Edmund Henry (E.H) Horne (February 13, 1865 – March 15, 1953) was a Canadian businessman and prospector. He was most famous for being the founder of Noranda, a mining and metallurgy company originally from Rouyn-Noranda, Quebec, Canada.

== Life ==
Edmund Horne was born in Enfield, Nova Scotia, to Catherine (MacDonald) and Leonard Horne. He was a great-grandson of Jacob Horn who is rumoured to have fought at the battle at the Plains of Abraham. (Jacob Horn was granted land in Eastern Passage, Nova Scotia. Jacob's son, Andrew Philip Horne, brought his family to settle at the eastern side of Shubenacadie Grand Lake which would become known as Horne Settlement and later Enfield.)

Horne worked for several years learning the trade in the gold mines of Renfrew, Nova Scotia, and Oldham near his home in Nova Scotia. He then went to Colorado, and then to the gold camps of British Columbia and California. In 1908, Horne caught wind of the silver discoveries in Cobalt, Ontario and travelled back to the area.

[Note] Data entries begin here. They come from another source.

-- ==== Sys2Proof/Tests/Slice0.lean ====
section
/-! SUPPORT. Tests: well-formedness, decoding of written-out words, one step of each command on a small state with
expected results from spec/95_test_vectors.md, and for each statement with hypotheses a witness that meets them. -/

open Sys2Proof Sys2Proof.Machine Sys2Proof.Claims

namespace Sys2Proof.Tests

/-! ### Well-formedness: an ill-formed term for each check -/

/-- Context 4 of an NCTX of 4, in every place a command names a context (30_encoding R76 c). -/
theorem test_wf_refuses_contexts :
    ([.create 4 1 8 8, .destroy 4, .clear 4, .rdctx 4 .ready, .addr 4 .y 0 4, .sub 4 0 0 0 4, .addclip 4 0 0 0 4,
      .addclip 0 4 0 0 4, .addclip 0 0 4 0 4, .cpyrl 4 0 0 4 1 1, .cpyrl 0 4 0 4 1 1, .cpyrc 4 0 0 0 4 1 1,
      .cpyrc 0 4 0 0 4 1 1, .cpyra 4 0 0 4 1 1, .cpyra 0 4 0 4 1 1, .cpypl 4 0 0 4 1 1, .cpypc 4 0 0 0 4 1 1,
      .cpypa 4 0 0 4 1 1] : List Instr).all (fun i => !i.wf Config.reference) = true := by decide

/-- An undefined colour space and a size no subtract kernel has (30_encoding R76 d, e). -/
theorem test_wf_refuses_values :
    ([.create 0 4 8 8, .create 0 15 8 8, .sub 0 0 0 0 0, .sub 0 0 0 0 2, .sub 0 0 0 0 12, .sub 0 0 0 0 128] :
      List Instr).all (fun i => !i.wf Config.reference) = true := by decide

/-- Pixel-buffer ids and `chromaId` are never checked (45 R190, 44 R161). -/
theorem test_wf_accepts_any_pixel_buffer :
    ([.sub 3 15 15 65535 64, .cpypl 3 15 0 0 0 0, .cpypc 3 15 15 0 0 0 0, .cpyrc 3 3 15 0 0 0 0] :
      List Instr).all (fun i => i.wf Config.reference) = true := by decide

/-! ### Decoding, from words written out in 30_encoding and 95_test_vectors -/

/-- A word of every command, most of them from V5, V7, V10, V12 and P1. -/
theorem test_words_decode :
    decode Config.reference 0x010001000010001000000000 = .ok (.create 0 1 16 16) ∧
    decode Config.reference 0x023000000000000000000000 = .ok (.destroy 3) ∧
    decode Config.reference 0x031000000000000000000000 = .ok (.clear 1) ∧
    decode Config.reference 0x04200B000000000000000000 = .ok (.rdctx 2 .baseCr) ∧
    decode Config.reference 0x0810020000000000001000FF = .ok (.addr 1 .cr 0xFF 16) ∧
    decode Config.reference 0x100120000000000000100005 = .ok (.sub 0 1 2 5 16) ∧
    decode Config.reference 0x112010000000000000040001 = .ok (.addclip 2 0 1 1 4) := by decide

/-- A word of every copy, from V12. -/
theorem test_copy_words_decode :
    decode Config.reference 0x200100000008001000100005 = .ok (.cpyrl 0 1 5 16 16 8) ∧
    decode Config.reference 0x210101000008001000100005 = .ok (.cpyrc 0 1 1 5 16 16 8) ∧
    decode Config.reference 0x220100000008001100100005 = .ok (.cpyra 0 1 5 16 17 8) ∧
    decode Config.reference 0x240300000008001000100005 = .ok (.cpypl 0 3 5 16 16 8) ∧
    decode Config.reference 0x25030F000008001000100005 = .ok (.cpypc 0 3 15 5 16 16 8) ∧
    decode Config.reference 0x260300000008004000100005 = .ok (.cpypa 0 3 5 16 64 8) := by decide
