-- ==== Sys2Proof/Syntax.lean ====
section
/-! DEFINITION. The instructions of the hardware: one constructor per row of spec/opcode_table.json. -/
namespace Sys2Proof

/-- The seven micro-operations (30_encoding R72) and the host command START (30_encoding R75).
The operand of `exp` and `rnd` is the 7-bit `idx` field, used as a natural number (30_encoding R73). -/
inductive Instr where
  /-- Assemble the 16-word message block (40 R90). -/
  | asm
  /-- Compute schedule word `i` (41 R100). -/
  | exp (i : BitVec 7)
  /-- Load the working registers with the initial hash value (42 R110). -/
  | init
  /-- Compression round `r` (42 R111). -/
  | rnd (r : BitVec 7)
  /-- Davies-Meyer feed-forward (43 R125). -/
  | fin
  /-- Serialize the output words into `OUT` (43 R126). -/
  | ser
  /-- End the call (44 R137). -/
  | halt
  /-- Begin a call: the host's write of 1 to `CTRL` (44 R138). -/
  | start
  deriving DecidableEq, Repr

end Sys2Proof
end

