-- ==== Sys2Proof/Machine/State.lean ====
section
/-! DEFINITION. The state of one CORE instance (10_state R20), its validity marks (10_state R34), and the inputs from
outside it (the host, the environment's reset) as plain data. -/
namespace Sys2Proof.Machine

/-- An element of the state that carries a validity mark (10_state R34), by name and index (60 R153). -/
inductive Element where
  | m (k : Nat)
  | w (i : Nat)
  | x (i : Nat)
  | hv (i : Nat)
  | out (k : Nat)
  deriving DecidableEq, Repr

/-- Why the machine stops. All three are the spec's model-only events or values never held: none is an event of the
hardware (60 R151). -/
inductive Fault where
  /-- `UnwrittenRead` (60 R153), raised by ASM when it reads a byte of `M` marked unwritten (70 R172), and by EXP,
  RND, FIN, SER when they read a word marked unwritten and the `fault` treatment of 10_state R34 is selected. Safe: it never hides a behaviour of the hardware. -/
  | unwrittenRead (e : Element)
  /-- `IllegalMicroOp` (60 R154) with the word and the `pc` (60 R152), raised by the sequencer's decode of an illegal
  word, and by EXP and RND given an operand outside its legal range. Safe: unreachable from `UROM`. -/
  | illegalMicroOp (u : MicroWord) (pc : BitVec 8)
  /-- Raised by the sequencer's fetch at a `pc` of 149 to 255, where `UROM` has no entry; 10_state R26: these values
  are never held. Safe: unreachable (log 6). -/
  | noMicroOp (pc : BitVec 8)
  deriving DecidableEq, Repr

/-- Why an instruction has no meaning. -/
inductive Refusal where
  /-- An instruction not modelled yet, by its mnemonic. Raised by no arm of `exec`: every instruction has its meaning.
  Safe. -/
  | notModelled (mnemonic : String)
  deriving DecidableEq, Repr

/-- One word of a register file: the value it holds and its validity mark (10_state R34). -/
structure Marked where
  value : Word
  written : Bool
  deriving DecidableEq, Repr

/-- A word that nothing has written: it is marked unwritten and holds the one fixed value 10_state R34 lets a model
give it (DESIGN CHOICE, unsafe, log 1). -/
def Marked.unset : Marked := ⟨Config.unwrittenWord, false⟩

/-- A byte space (`M` or `OUT`): the bytes that are marked written, in rising order of address. An address that is not
listed holds an unwritten byte, which has no value (10_state R34, R36). -/
abbrev Memory := List Host.Cell

/-- The two treatments 10_state R34 gives a read of an unwritten word of `W`, `x` or `HV` by a micro-operation. A read of
an unwritten byte of `M` by ASM faults under both (70 R172). -/
inductive UnwrittenReads where
  /-- The element holds a fixed value and the read gives it: "A model may instead give unwritten elements any fixed
  value". -/
  | held
  /-- The step faults and names the element: "a model faults it". -/
  | fault
  deriving DecidableEq, Repr

/-- Everything the host can do to the block (44 R138 to R143), the accesses without effect among them. -/
inductive HostOp where
  /-- `HostReadStatus()` (44 R139). -/
  | readStatus
  /-- `HostWriteM(k, b)` (44 R140); an index outside 0 to 95 cannot be expressed. -/
  | writeM (k : Fin 96) (b : Byte)
  /-- `HostReadM(k)` (44 R141). -/
  | readM (k : Fin 96)
  /-- `HostReadOut(k)` (44 R142). -/
  | readOut (k : Fin 64)
  /-- A write to `CTRL` (10_state R28): 1 is the command START (44 R138), 0 has no effect (44 R143). -/
  | writeCtrl (b : BitVec 1)
  /-- A read of `CTRL`: returns 0 (44 R143). -/
  | readCtrl
  /-- A write to `STATUS`: no effect (10_state R27, 44 R143). -/
  | writeStatus (v : BitVec 2)
  /-- A write to `OUT`: no effect (44 R143). -/
  | writeOut (k : Fin 64) (b : Byte)
  deriving DecidableEq, Repr

/-- One turn of one agent: what happens next at the block's boundary (20 R60, 93 U11). -/
inductive Event where
  | host (op : HostOp)
  /-- The sequencer's turn (44 R135). -/
  | sequencer
  /-- The environment applies reset (70 R170). -/
  | reset
  deriving DecidableEq, Repr

/-- What a host access gives back. -/
inductive HostReply where
  /-- `STATUS[1:0]` = (DONE, BUSY) (44 R139). -/
  | status (v : BitVec 2)
  | byte (b : Byte)
  | ctrl (v : BitVec 1)
  /-- The model refuses the access (log 11): no value is returned and the machine goes on (60 R153). -/
  | refused (e : Element)
  deriving DecidableEq, Repr

/-- The complete state of one CORE instance: exactly the eight items of 10_state R20, an element with its validity mark
(10_state R34) and `STATUS` as its two bits. -/
structure Block where
  /-- The message space `M` (10_state R24). -/
  m : Memory
  /-- The message schedule `W` (10_state R22). -/
  w : Vector Marked 80
  /-- The working registers `x`, aliases a to h (10_state R21). -/
  x : Vector Marked 8
  /-- The output words `HV` (10_state R23). -/
  hv : Vector Marked 8
  /-- The output space `OUT` (10_state R25). -/
  out : Memory
  /-- The step counter (10_state R26). -/
  pc : BitVec 8
  /-- `STATUS.BUSY` (10_state R27). -/
  busy : Bool
  /-- `STATUS.DONE` (10_state R27). -/
  done : Bool
  deriving DecidableEq, Repr

/-- One CORE instance and, beside it, what is not the block's: the model's treatment of unwritten reads (log 2) and the
outside world, which acts on the block at its boundary (log 8). -/
structure State extends Block where
  /-- Which treatment of 10_state R34 applies; no step changes it (log 2). -/
  unwrittenReads : UnwrittenReads
  /-- The events to come, oldest first; when it is empty every step is a turn of the sequencer (log 8). -/
  agenda : List Event
  /-- What the host got back, newest first. -/
  replies : List HostReply
  deriving DecidableEq, Repr

/-- The block right after reset (10_state R36): `BUSY`, `DONE` and `pc` are 0 and every element is marked unwritten. The
value an unwritten register holds is a DESIGN CHOICE (log 1). -/
def Block.reset : Block where
  m := []
  w := Vector.replicate 80 Marked.unset
  x := Vector.replicate 8 Marked.unset
  hv := Vector.replicate 8 Marked.unset
  out := []
  pc := 0#8
  busy := false
  done := false

/-- The machine right after reset: the block of 10_state R36. The treatment (`held`, log 2) and the empty agenda (log 8)
are DESIGN CHOICES. -/
def State.reset : State where
  toBlock := Block.reset
  unwrittenReads := .held
  agenda := []
  replies := []

end Sys2Proof.Machine
end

He was first attracted by the general rock structure of the Rouyn area in 1911. Results of three subsequent trips to the Quebec township proved disappointing, but had the tenacity and prospector's instinct that refused to be downed. As a consequence in 1920 he succeeded in forming a syndicate to finance the staking and development of the present 600 acre area. The series of operations culminating in the incorporation under the Laws of Ontario of Noranda were started in August, 1922, when claims staked by Edmund Horne in Rouyn Township, Quebec, were optioned by a syndicate formed a few months previous for the purpose of exploring promising areas, the acquirement of claims and the general development of mining properties. The Horne claims, together with a number of other properties that had been acquired developed Noranda into an outstanding copper-gold producer. Noranda went on to employ more than 32,000 people, and have assets in excess of $11.8 billion.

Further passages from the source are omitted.